(SUPPLIED MATERIAL Opens)

-- ==== Sys2Proof/Laws/Kept/BootCmds.lean ====
section
/-! SUPPORT. What the operations of Machine/BootCmds.lean keep. -/
namespace Sys2Proof.Machine

theorem execNporLow_kept {r0 s : State} (vbat : Bool) (hk : Kept r0 s) : ∀ s1, execNporLow vbat s = .next s1 → Kept r0 s1 := by
  intro s1 e; unfold execNporLow at e; injection e with e; subst e
  try dsimp only
  repeat' first
    | with_reducible (first
        | assumption | apply State.vbatCheck_kept | apply State.enterReset_kept)
    | with_reducible intro _
    | dsimp only
    | split

theorem execNresetLow_kept {r0 s : State} (hk : Kept r0 s) : ∀ s1, execNresetLow s = .next s1 → Kept r0 s1 := by
  intro s1 e; unfold execNresetLow at e; injection e with e; subst e
  try dsimp only
  repeat' first
    | with_reducible (first
        | assumption | apply State.enterReset_kept)
    | with_reducible intro _
    | dsimp only
    | split

theorem execResetRelease_kept {r0 s : State} (src : Fin 4) (hk : Kept r0 s) : ∀ s1, execResetRelease src s = .next s1 → Kept r0 s1 := by
  intro s1 e; unfold execResetRelease at e; injection e with e; subst e
  try dsimp only
  repeat' first
    | with_reducible (first
        | assumption | apply State.modChip_kept | apply State.emit_kept | apply State.wr_kept)
    | with_reducible intro _
    | dsimp only
    | split

theorem execFabricResetRelease_kept {r0 s : State} (src : Fin 4) (faults : List FaultCell) (copyA : List Byte) (copyB : List Byte) (idOk : Bool) (drbgOk : Bool) (hk : Kept r0 s) : ∀ s1, execFabricResetRelease src faults copyA copyB idOk drbgOk s = .next s1 → Kept r0 s1 := by
  intro s1 e; unfold execFabricResetRelease at e; injection e with e; subst e
  try dsimp only
  repeat' first
    | with_reducible (first
        | assumption | apply State.settling_kept | apply State.fabricRelease_kept)
    | with_reducible intro _
    | dsimp only
    | split

theorem execBootLock_kept {r0 s : State} (ms : Nat) (hk : Kept r0 s) : ∀ s1, execBootLock ms s = .next s1 → Kept r0 s1 := by
  intro s1 e; unfold execBootLock at e; injection e with e; subst e
  try dsimp only
  repeat' first
    | with_reducible (first
        | assumption | apply State.settling_kept | apply State.bootLock_kept)
    | with_reducible intro _
    | dsimp only
    | split

theorem State.bootConfirm_kept {r0 s : State} (hk : Kept r0 s) :
    Kept r0 (State.bootConfirm s) := by
  unfold State.bootConfirm
  try dsimp only
  repeat' first
    | with_reducible (first
        | assumption | apply State.wr_kept)
    | with_reducible intro _
    | dsimp only
    | split

theorem State.bidWrite_kept {r0 s : State} (hk : Kept r0 s) :
    Kept r0 (State.bidWrite s) := by
  unfold State.bidWrite
  try dsimp only
  repeat' first
    | with_reducible (first
        | assumption | apply State.wr_kept | apply State.modChip_kept)
    | with_reducible intro _
    | dsimp only
    | split

theorem State.bootCmd_kept {r0 s : State} (data : Nat) (hk : Kept r0 s) :
    Kept r0 (State.bootCmd s data) := by
  unfold State.bootCmd
  try dsimp only
  repeat' first
    | with_reducible (first
        | assumption | apply State.checked_kept | apply State.wr_kept | apply State.answer_kept | apply State.bootConfirm_kept
        | apply State.enterReset_kept | apply State.bootLoad_kept | apply State.bidWrite_kept)
    | with_reducible intro _
    | dsimp only
    | split

theorem State.bootOp_kept {r0 s : State} (op : Nat) (hk : Kept r0 s) :
    Kept r0 (State.bootOp s op) := by
  unfold State.bootOp
  try dsimp only
  repeat' first
    | with_reducible (first
        | assumption | apply State.access_kept | apply State.bootCmd_kept)
    | with_reducible intro _
    | dsimp only
    | split

theorem execConfirm_kept {r0 s : State} (hk : Kept r0 s) : ∀ s1, execConfirm s = .next s1 → Kept r0 s1 := by
  intro s1 e; unfold execConfirm at e; injection e with e; subst e
  try dsimp only
  repeat' first
    | with_reducible (first
        | assumption | apply State.bootOp_kept)
    | with_reducible intro _
    | dsimp only
    | split

theorem execReset_kept {r0 s : State} (hk : Kept r0 s) : ∀ s1, execReset s = .next s1 → Kept r0 s1 := by
  intro s1 e; unfold execReset at e; injection e with e; subst e
  try dsimp only
  repeat' first
    | with_reducible (first
        | assumption | apply State.bootOp_kept)
    | with_reducible intro _
    | dsimp only
    | split

theorem execLoad_kept {r0 s : State} (hk : Kept r0 s) : ∀ s1, execLoad s = .next s1 → Kept r0 s1 := by
  intro s1 e; unfold execLoad at e; injection e with e; subst e
  try dsimp only
  repeat' first
    | with_reducible (first
        | assumption | apply State.settling_kept | apply State.bootOp_kept)
    | with_reducible intro _
    | dsimp only
    | split

theorem execSvnRaise_kept {r0 s : State} (hk : Kept r0 s) : ∀ s1, execSvnRaise s = .next s1 → Kept r0 s1 := by
  intro s1 e; unfold execSvnRaise at e; injection e with e; subst e
  try dsimp only
  repeat' first
    | with_reducible (first
        | assumption | apply State.bootOp_kept)
    | with_reducible intro _
    | dsimp only
    | split

theorem execBidwrite_kept {r0 s : State} (hk : Kept r0 s) : ∀ s1, execBidwrite s = .next s1 → Kept r0 s1 := by
  intro s1 e; unfold execBidwrite at e; injection e with e; subst e
  try dsimp only
  repeat' first
    | with_reducible (first
        | assumption | apply State.bootOp_kept)
    | with_reducible intro _
    | dsimp only
    | split

theorem execTest_kept {r0 s : State} (hk : Kept r0 s) : ∀ s1, execTest s = .next s1 → Kept r0 s1 := by
  intro s1 e; unfold execTest at e; injection e with e; subst e
  try dsimp only
  repeat' first
    | with_reducible (first
        | assumption | apply State.bootOp_kept)
    | with_reducible intro _
    | dsimp only
    | split

theorem execPushWrite_kept {r0 s : State} (data : Word) (hk : Kept r0 s) : ∀ s1, execPushWrite data s = .next s1 → Kept r0 s1 := by
  intro s1 e; unfold execPushWrite at e; injection e with e; subst e
  try dsimp only
  repeat' first
    | with_reducible (first
        | assumption | apply State.access_kept | apply State.pushWrite_kept)
    | with_reducible intro _
    | dsimp only
    | split

theorem execBootArmExpire_kept {r0 s : State} (hk : Kept r0 s) : ∀ s1, execBootArmExpire s = .next s1 → Kept r0 s1 := by
  intro s1 e; unfold execBootArmExpire at e; injection e with e; subst e
  try dsimp only
  repeat' first
    | with_reducible (first
        | assumption | apply State.wr_kept)
    | with_reducible intro _
    | dsimp only
    | split

theorem execSvcWdtWarn_kept {r0 s : State} (hk : Kept r0 s) : ∀ s1, execSvcWdtWarn s = .next s1 → Kept r0 s1 := by
  intro s1 e; unfold execSvcWdtWarn at e; injection e with e; subst e
  try dsimp only
  repeat' first
    | with_reducible (first
        | assumption | apply State.raise_kept)
    | with_reducible intro _
    | dsimp only
    | split

theorem execSvcWdtLapse_kept {r0 s : State} (hk : Kept r0 s) : ∀ s1, execSvcWdtLapse s = .next s1 → Kept r0 s1 := by
  intro s1 e; unfold execSvcWdtLapse at e; injection e with e; subst e
  try dsimp only
  repeat' first
    | with_reducible (first
        | assumption | apply State.enterReset_kept)
    | with_reducible intro _
    | dsimp only
    | split

theorem State.netIn_kept {r0 s : State} (tag : Nat) (status : Nat) (body : List Byte) (hk : Kept r0 s) :
    Kept r0 (State.netIn s tag status body) := by
  unfold State.netIn
  try dsimp only
  repeat' first
    | with_reducible (first
        | assumption | apply State.netFail_kept | apply State.modChip_kept | apply State.bringImage_kept | apply State.netMore_kept)
    | with_reducible intro _
    | dsimp only
    | split

theorem execBootBlockReceive_kept {r0 s : State} (tag : Fin 65536) (status : Fin 256) (body : List Byte) (hk : Kept r0 s) : ∀ s1, execBootBlockReceive tag status body s = .next s1 → Kept r0 s1 := by
  intro s1 e; unfold execBootBlockReceive at e; injection e with e; subst e
  try dsimp only
  repeat' first
    | with_reducible (first
        | assumption | apply State.settling_kept | apply State.netIn_kept)
    | with_reducible intro _
    | dsimp only
    | split

theorem State.netTimeout_kept {r0 s : State} (i : Nat) (hk : Kept r0 s) :
    Kept r0 (State.netTimeout s i) := by
  unfold State.netTimeout
  try dsimp only
  repeat' first
    | with_reducible (first
        | assumption | apply State.modChip_kept | apply State.netAsk_kept | apply State.netFail_kept)
    | with_reducible intro _
    | dsimp only
    | split

theorem execBootBlockTimeout_kept {r0 s : State} (i : Nat) (hk : Kept r0 s) : ∀ s1, execBootBlockTimeout i s = .next s1 → Kept r0 s1 := by
  intro s1 e; unfold execBootBlockTimeout at e; injection e with e; subst e
  try dsimp only
  repeat' first
    | with_reducible (first
        | assumption | apply State.netTimeout_kept)
    | with_reducible intro _
    | dsimp only
    | split

theorem State.netRetry_kept {r0 s : State} (hk : Kept r0 s) :
    Kept r0 (State.netRetry s) := by
  unfold State.netRetry
  try dsimp only
  repeat' first
    | with_reducible (first
        | assumption | apply State.takeIdentity_kept | apply State.netStart_kept | apply State.modChip_kept)
    | with_reducible intro _
    | dsimp only
    | split

theorem execNetBootRetry_kept {r0 s : State} (hk : Kept r0 s) : ∀ s1, execNetBootRetry s = .next s1 → Kept r0 s1 := by
  intro s1 e; unfold execNetBootRetry at e; injection e with e; subst e
  try dsimp only
  repeat' first
    | with_reducible (first
        | assumption | apply State.settling_kept | apply State.netRetry_kept)
    | with_reducible intro _
    | dsimp only
    | split

end Sys2Proof.Machine
end

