-- ==== Sys2Proof/Laws/Kept/Mgmt.lean ====
section
/-! SUPPORT. What the operations of Machine/Mgmt.lean keep. -/
namespace Sys2Proof.Machine

theorem State.writeAt_kept {r0 s : State} (a : Nat) (data : Nat) (hk : Kept r0 s) :
    Kept r0 (State.writeAt s a data) := by
  unfold State.writeAt
  try dsimp only
  repeat' first
    | with_reducible (first
        | assumption | apply State.bootCmd_kept | apply State.pushWrite_kept | apply State.coreWrite_kept)
    | with_reducible intro _
    | dsimp only
    | split

theorem State.scratchUe_kept {r0 s : State} (a : Nat) (hk : Kept r0 s) :
    Kept r0 (State.scratchUe s a) := by
  unfold State.scratchUe
  try dsimp only
  repeat' first
    | with_reducible (first
        | assumption | apply State.answer_kept | apply State.macroError_kept | apply State.drew_kept)
    | with_reducible intro _
    | dsimp only
    | split

theorem State.mgmtRead_kept {r0 s : State} (hit : Nat) (a : Nat) (hk : Kept r0 s) :
    Kept r0 (State.mgmtRead s hit a) := by
  unfold State.mgmtRead
  try dsimp only
  repeat' first
    | with_reducible (first
        | assumption | apply State.addrAccess_kept | apply State.answer_kept | apply State.scratchUe_kept | apply State.coreRead_kept)
    | with_reducible intro _
    | dsimp only
    | split

theorem State.mgmtWrite_kept {r0 s : State} (hit : Nat) (a : Nat) (data : Nat) (hk : Kept r0 s) :
    Kept r0 (State.mgmtWrite s hit a data) := by
  unfold State.mgmtWrite
  try dsimp only
  repeat' first
    | with_reducible (first
        | assumption | apply State.addrAccess_kept | apply State.answer_kept | apply State.writeAt_kept)
    | with_reducible intro _
    | dsimp only
    | split

theorem execRegisterWrite_kept {r0 s : State} (addr : Word) (data : Word) (hit : Fin 3) (hk : Kept r0 s) : ∀ s1, execRegisterWrite addr data hit s = .next s1 → Kept r0 s1 := by
  intro s1 e; unfold execRegisterWrite at e; injection e with e; subst e
  try dsimp only
  repeat' first
    | with_reducible (first
        | assumption | apply State.settling_kept | apply State.mgmtWrite_kept)
    | with_reducible intro _
    | dsimp only
    | split

theorem State.readWord_kept {r0 s : State} (hit : Nat) (a : Nat) (hk : Kept r0 s) :
    Kept r0 (State.readWord s hit a).1 := by
  unfold State.readWord
  try dsimp only
  repeat' first
    | with_reducible (first
        | assumption | apply State.quietly_kept | apply State.mgmtRead_kept)
    | with_reducible intro _
    | dsimp only
    | split

theorem State.writeWord_kept {r0 s : State} (hit : Nat) (a : Nat) (data : Nat) (hk : Kept r0 s) :
    Kept r0 (State.writeWord s hit a data).1 := by
  unfold State.writeWord
  try dsimp only
  repeat' first
    | with_reducible (first
        | assumption | apply State.quietly_kept | apply State.mgmtWrite_kept)
    | with_reducible intro _
    | dsimp only
    | split

theorem blockRun_kept {r0 s : State} (l : List (State → State × Reply)) (hk : Kept r0 s)
    (hl : ∀ f ∈ l, ∀ t, Kept r0 t → Kept r0 (f t).1) : Kept r0 (blockRun l s).1 := by
  unfold blockRun
  have g : ∀ (l : List (State → State × Reply)) (e : State × List Nat × List Byte),
      (∀ f ∈ l, ∀ t, Kept r0 t → Kept r0 (f t).1) → Kept r0 e.1 →
      Kept r0 (l.foldl (fun r f =>
        let e := f r.1
        match e.2 with
        | some a => (e.1, r.2.1 ++ [a.1], r.2.2 ++ a.2)
        | none => (e.1, r.2.1 ++ [St.BUSY], r.2.2)) e).1 := by
    intro l
    induction l with
    | nil => intro e _ h; exact h
    | cons f r ih =>
      intro e hl h
      refine ih _ (fun g hg => hl g (by simp [hg])) ?_
      have := hl f (by simp) _ h
      dsimp only
      split <;> exact this
  exact g l _ hl hk

theorem State.block_kept {r0 s : State} (l : List (State → State × Reply)) (hk : Kept r0 s)
    (hl : ∀ f ∈ l, ∀ t, Kept r0 t → Kept r0 (f t).1) : Kept r0 (s.block l).1 := by
  unfold State.block
  split
  · exact hk
  · rename_i f _
    have one := hl f (by simp) s hk
    have all := blockRun_kept _ hk hl
    dsimp only
    split
    · exact one
    · split
      · exact all
      · dsimp only
        split
        · exact hk
        · exact one

theorem requestChecked_kept {r0 s : State} (checks : List (Nat × Bool)) (f : State → State × Reply) (hk : Kept r0 s) (hf : ∀ t, Kept r0 t → Kept r0 (f t).1) :
    Kept r0 (requestChecked s checks f).1 := by
  unfold requestChecked
  try dsimp only
  repeat' first
    | with_reducible (first
        | assumption | apply hf)
    | with_reducible intro _
    | dsimp only
    | split

theorem State.register_kept {r0 s : State} (m : Msg) (hit : Nat) (hk : Kept r0 s) :
    Kept r0 (State.register s m hit).1 := by
  unfold State.register
  try dsimp only
  repeat' first
    | with_reducible (first
        | assumption | apply requestChecked_kept | apply State.readWord_kept | apply State.writeWord_kept | apply State.block_kept
        | refine List.forall_mem_cons.2 ⟨?_, ?_⟩ | refine List.forall_mem_append.2 ⟨?_, ?_⟩ | refine List.forall_mem_map.2 ?_
        | exact List.forall_mem_nil _)
    | with_reducible intro _
    | dsimp only
    | split

theorem State.respond_kept {r0 s : State} (path : Nat) (m : Msg) (st : Nat) (body : List Byte) (hk : Kept r0 s) :
    Kept r0 (State.respond s path m st body) := by
  unfold State.respond
  try dsimp only
  repeat' first
    | with_reducible (first
        | assumption | apply State.cirrusOut_kept)
    | (with_reducible apply Kept.lit
       first
         | with_reducible (first
             | assumption | apply State.cirrusOut_kept)
         | split)
    | with_reducible intro _
    | dsimp only
    | split

theorem State.posted_kept {r0 s : State} (path : Nat) (hk : Kept r0 s) :
    Kept r0 (State.posted s path) := by
  unfold State.posted
  try dsimp only
  repeat' first
    | with_reducible (first
        | assumption)
    | (with_reducible apply Kept.lit
       first
         | with_reducible (first
             | assumption)
         | split)
    | with_reducible intro _
    | dsimp only
    | split

theorem State.writeFailed_kept {r0 s : State} (path : Nat) (m : Msg) (cause : Nat) (st : Nat) (hk : Kept r0 s) :
    Kept r0 (State.writeFailed s path m cause st) := by
  unfold State.writeFailed
  try dsimp only
  repeat' first
    | with_reducible (first
        | assumption | apply State.logPeWords_kept | apply State.cirrusPost_kept)
    | with_reducible intro _
    | dsimp only
    | split

theorem State.holdFor_kept {r0 s : State} (path : Nat) (m : Msg) (hk : Kept r0 s) :
    Kept r0 (State.holdFor s path m) := by
  unfold State.holdFor
  try dsimp only
  repeat' first
    | with_reducible (first
        | assumption | apply State.modChip_kept)
    | with_reducible intro _
    | dsimp only
    | split

theorem State.reply_kept {r0 s : State} (path : Nat) (m : Msg) (st : Nat) (body : List Byte) (hk : Kept r0 s) :
    Kept r0 (State.reply s path m st body) := by
  unfold State.reply
  try dsimp only
  repeat' first
    | with_reducible (first
        | assumption | apply State.posted_kept | apply State.writeFailed_kept | apply State.respond_kept)
    | with_reducible intro _
    | dsimp only
    | split

theorem State.serveRegister_kept {r0 s : State} (path : Nat) (m : Msg) (hit : Nat) (hk : Kept r0 s) :
    Kept r0 (State.serveRegister s path m hit) := by
  unfold State.serveRegister
  try dsimp only
  repeat' first
    | with_reducible (first
        | assumption | apply State.register_kept | apply State.reply_kept | apply State.holdFor_kept)
    | with_reducible intro _
    | dsimp only
    | split

end Sys2Proof.Machine
end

(SUPPLIED MATERIAL Closes)

> _ACTIVITY_:
Look through the entries and find each line that has the string "BootCmds". Copy those lines.

> _ANSWER SPACE_:
-- ==== Sys2Proof/Laws/Kept/BootCmds.lean ====
/-! SUPPORT. What the operations of Machine/BootCmds.lean keep. -/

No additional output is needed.